И потому мы задаёмся вопросом: услышат

ли потомки о наших деяниях, будут ли

помнить наши имена, когда мы уйдём, и

захотят ли знать, какими мы были, как

храбро мы сражались, как отчаянно мы

любили.

Дэвид Бениофф "Троя"

Пролог

Мало солнце, но хватает его на весь раскинувшийся под ним край. И от него колеблется маревом горизонт. Слепящий блеск играет в зеркалах бесчисленных озёр. Чуть приметными морщинами рождаются под ветром волны и, разгоняясь на просторе, набирают мощь, вскипают пенной гривой, без устали моют прибрежные пески и раскачивают камыши. Рыба, дичь кишмя кишит.

А меж озёр громоздятся горы, замшелые, до самой макушки заросшие шиповником, акацией, сосной и берёзой. В густых лесах, в горных распадках, в низинах и долинах, в степях и поймах рек — всякой птицы, всякого зверья можно встретить.

В утробе седых громад, размытых, разрушенных, навороченных — и железо, и медь, и золото, и ртуть, и свинец, и графит, и цемент, и чего только нет, а уголь чёрным глянцем выступает по всем трещинам, залегает могучими пластами. Под мохнатыми корнями вывороченной бурей вековой сосны вдруг тонко заиграют радугой искристые самоцветы.

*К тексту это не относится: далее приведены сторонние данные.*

-- ==== Sys2Proof/Laws/State.lean ====
section
/-! SUPPORT. One lemma per field per register update, true by rfl, so that no proof unfolds a record update; and the same for the
reads that a register update does not touch. -/

namespace Sys2Proof.Machine

@[simp] theorem State.setA_a (s : State) (v : Byte) : (s.setA v).a = v := rfl
@[simp] theorem State.setA_x (s : State) (v : Byte) : (s.setA v).x = s.x := rfl
@[simp] theorem State.setA_y (s : State) (v : Byte) : (s.setA v).y = s.y := rfl
@[simp] theorem State.setA_sp (s : State) (v : Byte) : (s.setA v).sp = s.sp := rfl
@[simp] theorem State.setA_pc (s : State) (v : Byte) : (s.setA v).pc = s.pc := rfl
@[simp] theorem State.setA_flags (s : State) (v : Byte) : (s.setA v).flags = s.flags := rfl
@[simp] theorem State.setA_nmiPending (s : State) (v : Byte) : (s.setA v).nmiPending = s.nmiPending := rfl
@[simp] theorem State.setA_ipoll (s : State) (v : Byte) : (s.setA v).ipoll = s.ipoll := rfl
@[simp] theorem State.setA_mem (s : State) (v : Byte) : (s.setA v).mem = s.mem := rfl
@[simp] theorem State.setA_irqLine (s : State) (v : Byte) : (s.setA v).irqLine = s.irqLine := rfl
@[simp] theorem State.setA_inputs (s : State) (v : Byte) : (s.setA v).inputs = s.inputs := rfl
@[simp] theorem State.setA_draws (s : State) (v : Byte) : (s.setA v).draws = s.draws := rfl
@[simp] theorem State.setA_cycles (s : State) (v : Byte) : (s.setA v).cycles = s.cycles := rfl
@[simp] theorem State.setA_cfg (s : State) (v : Byte) : (s.setA v).cfg = s.cfg := rfl
@[simp] theorem State.setA_classOf (s : State) (v : Byte) (addr : Addr) : (s.setA v).classOf addr = s.classOf addr := rfl
@[simp] theorem State.setA_cellOf (s : State) (v : Byte) (addr : Addr) : (s.setA v).cellOf addr = s.cellOf addr := rfl
@[simp] theorem State.setA_accessible (s : State) (v : Byte) (addr : Addr) : (s.setA v).accessible addr = s.accessible addr := rfl
@[simp] theorem State.setA_peek (s : State) (v : Byte) (addr : Addr) : (s.setA v).peek addr = s.peek addr := rfl
@[simp] theorem State.setA_checkAddress (s : State) (v : Byte) (addr : Addr) : (s.setA v).checkAddress addr = s.checkAddress addr := rfl
@[simp] theorem State.setA_read (s : State) (v : Byte) (addr : Addr) : (s.setA v).read addr = s.read addr := rfl
@[simp] theorem State.setA_stored (s : State) (v : Byte) (addr : Addr) (b : Byte) :
    (s.setA v).stored addr b = s.stored addr b := rfl
@[simp] theorem State.setA_poke (s : State) (v : Byte) (addr : Addr) (b : Byte) :
    (s.setA v).poke addr b = (s.poke addr b).setA v := rfl

@[simp] theorem State.setX_a (s : State) (v : Byte) : (s.setX v).a = s.a := rfl
@[simp] theorem State.setX_x (s : State) (v : Byte) : (s.setX v).x = v := rfl
@[simp] theorem State.setX_y (s : State) (v : Byte) : (s.setX v).y = s.y := rfl
@[simp] theorem State.setX_sp (s : State) (v : Byte) : (s.setX v).sp = s.sp := rfl
@[simp] theorem State.setX_pc (s : State) (v : Byte) : (s.setX v).pc = s.pc := rfl
@[simp] theorem State.setX_flags (s : State) (v : Byte) : (s.setX v).flags = s.flags := rfl
@[simp] theorem State.setX_nmiPending (s : State) (v : Byte) : (s.setX v).nmiPending = s.nmiPending := rfl
@[simp] theorem State.setX_ipoll (s : State) (v : Byte) : (s.setX v).ipoll = s.ipoll := rfl
@[simp] theorem State.setX_mem (s : State) (v : Byte) : (s.setX v).mem = s.mem := rfl
@[simp] theorem State.setX_irqLine (s : State) (v : Byte) : (s.setX v).irqLine = s.irqLine := rfl
@[simp] theorem State.setX_inputs (s : State) (v : Byte) : (s.setX v).inputs = s.inputs := rfl
@[simp] theorem State.setX_draws (s : State) (v : Byte) : (s.setX v).draws = s.draws := rfl
@[simp] theorem State.setX_cycles (s : State) (v : Byte) : (s.setX v).cycles = s.cycles := rfl
@[simp] theorem State.setX_cfg (s : State) (v : Byte) : (s.setX v).cfg = s.cfg := rfl
@[simp] theorem State.setX_classOf (s : State) (v : Byte) (addr : Addr) : (s.setX v).classOf addr = s.classOf addr := rfl
@[simp] theorem State.setX_cellOf (s : State) (v : Byte) (addr : Addr) : (s.setX v).cellOf addr = s.cellOf addr := rfl
@[simp] theorem State.setX_accessible (s : State) (v : Byte) (addr : Addr) : (s.setX v).accessible addr = s.accessible addr := rfl
@[simp] theorem State.setX_peek (s : State) (v : Byte) (addr : Addr) : (s.setX v).peek addr = s.peek addr := rfl
@[simp] theorem State.setX_checkAddress (s : State) (v : Byte) (addr : Addr) : (s.setX v).checkAddress addr = s.checkAddress addr := rfl
@[simp] theorem State.setX_read (s : State) (v : Byte) (addr : Addr) : (s.setX v).read addr = s.read addr := rfl
@[simp] theorem State.setX_stored (s : State) (v : Byte) (addr : Addr) (b : Byte) :
    (s.setX v).stored addr b = s.stored addr b := rfl
@[simp] theorem State.setX_poke (s : State) (v : Byte) (addr : Addr) (b : Byte) :
    (s.setX v).poke addr b = (s.poke addr b).setX v := rfl

@[simp] theorem State.setY_a (s : State) (v : Byte) : (s.setY v).a = s.a := rfl
@[simp] theorem State.setY_x (s : State) (v : Byte) : (s.setY v).x = s.x := rfl
@[simp] theorem State.setY_y (s : State) (v : Byte) : (s.setY v).y = v := rfl
@[simp] theorem State.setY_sp (s : State) (v : Byte) : (s.setY v).sp = s.sp := rfl
@[simp] theorem State.setY_pc (s : State) (v : Byte) : (s.setY v).pc = s.pc := rfl
@[simp] theorem State.setY_flags (s : State) (v : Byte) : (s.setY v).flags = s.flags := rfl
@[simp] theorem State.setY_nmiPending (s : State) (v : Byte) : (s.setY v).nmiPending = s.nmiPending := rfl
@[simp] theorem State.setY_ipoll (s : State) (v : Byte) : (s.setY v).ipoll = s.ipoll := rfl
@[simp] theorem State.setY_mem (s : State) (v : Byte) : (s.setY v).mem = s.mem := rfl
@[simp] theorem State.setY_irqLine (s : State) (v : Byte) : (s.setY v).irqLine = s.irqLine := rfl
@[simp] theorem State.setY_inputs (s : State) (v : Byte) : (s.setY v).inputs = s.inputs := rfl
@[simp] theorem State.setY_draws (s : State) (v : Byte) : (s.setY v).draws = s.draws := rfl
@[simp] theorem State.setY_cycles (s : State) (v : Byte) : (s.setY v).cycles = s.cycles := rfl
@[simp] theorem State.setY_cfg (s : State) (v : Byte) : (s.setY v).cfg = s.cfg := rfl
@[simp] theorem State.setY_classOf (s : State) (v : Byte) (addr : Addr) : (s.setY v).classOf addr = s.classOf addr := rfl
@[simp] theorem State.setY_cellOf (s : State) (v : Byte) (addr : Addr) : (s.setY v).cellOf addr = s.cellOf addr := rfl
@[simp] theorem State.setY_accessible (s : State) (v : Byte) (addr : Addr) : (s.setY v).accessible addr = s.accessible addr := rfl
@[simp] theorem State.setY_peek (s : State) (v : Byte) (addr : Addr) : (s.setY v).peek addr = s.peek addr := rfl
@[simp] theorem State.setY_checkAddress (s : State) (v : Byte) (addr : Addr) : (s.setY v).checkAddress addr = s.checkAddress addr := rfl
@[simp] theorem State.setY_read (s : State) (v : Byte) (addr : Addr) : (s.setY v).read addr = s.read addr := rfl
@[simp] theorem State.setY_stored (s : State) (v : Byte) (addr : Addr) (b : Byte) :
    (s.setY v).stored addr b = s.stored addr b := rfl
@[simp] theorem State.setY_poke (s : State) (v : Byte) (addr : Addr) (b : Byte) :
    (s.setY v).poke addr b = (s.poke addr b).setY v := rfl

А от гор, от лесных озёр потянулись на юг степи, потянулись и потеряли границы и пределы. Когда плужный лемех режет в широком поле борозду, отваливается такая мягкая земля, что не земля, а пух, хоть подушки набивай. Но иной раз вывернется со скрежетом проржавелый железняк или скругленный некогда речными струями булыжник. А какую удивительно родящую силу таит в себе эта земля! Вспашешь стерню иль целину, былинки не оставишь от буйного царства зелени — глядь, после дождя побеги пошли, глядь — и затянулась чёрная рана.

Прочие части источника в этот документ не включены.